» **WHAT IS REQUIRED**:
Copy out all lines of the records in which the word "Machine" appears.
[Start of section]
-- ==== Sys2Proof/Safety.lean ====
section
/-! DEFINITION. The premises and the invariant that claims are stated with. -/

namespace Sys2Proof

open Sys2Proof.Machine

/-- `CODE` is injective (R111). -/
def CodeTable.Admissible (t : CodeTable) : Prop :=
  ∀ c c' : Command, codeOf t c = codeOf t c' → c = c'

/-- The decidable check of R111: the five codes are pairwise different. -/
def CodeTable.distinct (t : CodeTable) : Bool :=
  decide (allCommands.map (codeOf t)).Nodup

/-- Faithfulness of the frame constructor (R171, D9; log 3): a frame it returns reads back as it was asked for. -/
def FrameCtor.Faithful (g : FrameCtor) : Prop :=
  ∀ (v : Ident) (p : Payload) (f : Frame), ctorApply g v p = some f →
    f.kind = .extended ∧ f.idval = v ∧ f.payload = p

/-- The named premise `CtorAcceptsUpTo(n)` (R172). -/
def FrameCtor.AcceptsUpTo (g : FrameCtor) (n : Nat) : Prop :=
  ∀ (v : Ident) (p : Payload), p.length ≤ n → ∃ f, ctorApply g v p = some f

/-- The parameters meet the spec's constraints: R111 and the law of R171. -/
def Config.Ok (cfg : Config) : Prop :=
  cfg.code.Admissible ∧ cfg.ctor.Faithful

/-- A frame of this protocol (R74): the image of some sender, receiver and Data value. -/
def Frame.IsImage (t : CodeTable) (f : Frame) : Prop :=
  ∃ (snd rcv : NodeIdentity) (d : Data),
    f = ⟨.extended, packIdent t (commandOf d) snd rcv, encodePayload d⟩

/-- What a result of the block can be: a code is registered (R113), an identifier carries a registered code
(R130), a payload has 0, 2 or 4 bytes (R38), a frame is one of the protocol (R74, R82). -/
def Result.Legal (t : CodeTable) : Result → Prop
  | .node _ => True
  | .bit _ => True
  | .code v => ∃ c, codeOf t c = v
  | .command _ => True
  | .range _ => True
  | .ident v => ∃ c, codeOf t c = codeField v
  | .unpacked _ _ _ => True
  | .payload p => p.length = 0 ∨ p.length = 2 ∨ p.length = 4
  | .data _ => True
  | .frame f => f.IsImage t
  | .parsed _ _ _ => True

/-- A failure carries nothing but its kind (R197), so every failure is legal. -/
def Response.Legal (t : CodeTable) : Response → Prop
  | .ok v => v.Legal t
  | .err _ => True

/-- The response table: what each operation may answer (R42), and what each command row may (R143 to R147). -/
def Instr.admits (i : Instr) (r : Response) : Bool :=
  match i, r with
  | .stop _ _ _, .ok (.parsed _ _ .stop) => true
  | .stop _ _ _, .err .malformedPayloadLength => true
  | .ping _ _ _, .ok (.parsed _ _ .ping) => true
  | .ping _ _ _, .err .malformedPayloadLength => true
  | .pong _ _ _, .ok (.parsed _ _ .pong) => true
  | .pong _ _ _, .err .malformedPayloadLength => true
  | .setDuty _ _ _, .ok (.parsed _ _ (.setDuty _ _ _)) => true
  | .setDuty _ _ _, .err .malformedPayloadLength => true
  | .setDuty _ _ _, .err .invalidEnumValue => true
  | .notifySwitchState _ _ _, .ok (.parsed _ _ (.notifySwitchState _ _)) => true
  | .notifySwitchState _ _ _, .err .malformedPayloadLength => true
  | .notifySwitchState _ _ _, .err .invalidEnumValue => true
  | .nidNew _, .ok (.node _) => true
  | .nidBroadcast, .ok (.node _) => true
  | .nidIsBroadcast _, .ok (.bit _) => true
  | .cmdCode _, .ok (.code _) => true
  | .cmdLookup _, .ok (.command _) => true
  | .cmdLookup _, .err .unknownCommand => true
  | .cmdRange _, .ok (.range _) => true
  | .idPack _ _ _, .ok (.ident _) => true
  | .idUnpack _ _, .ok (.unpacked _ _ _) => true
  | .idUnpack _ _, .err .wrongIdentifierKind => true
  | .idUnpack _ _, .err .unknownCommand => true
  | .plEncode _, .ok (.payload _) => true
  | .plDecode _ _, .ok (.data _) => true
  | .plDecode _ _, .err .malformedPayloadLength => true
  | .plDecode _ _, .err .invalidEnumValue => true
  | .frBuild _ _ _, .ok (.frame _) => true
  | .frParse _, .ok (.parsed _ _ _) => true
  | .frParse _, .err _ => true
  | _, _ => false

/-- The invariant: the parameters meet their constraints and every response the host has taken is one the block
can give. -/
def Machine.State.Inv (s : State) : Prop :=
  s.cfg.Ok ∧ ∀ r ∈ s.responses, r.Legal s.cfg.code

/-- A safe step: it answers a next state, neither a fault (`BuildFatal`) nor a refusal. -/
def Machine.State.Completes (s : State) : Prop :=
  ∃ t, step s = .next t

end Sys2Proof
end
[End of section]
» **SOLUTION FOR THIS TASK**:
open Sys2Proof.Machine
def Machine.State.Inv (s : State) : Prop :=
def Machine.State.Completes (s : State) : Prop :=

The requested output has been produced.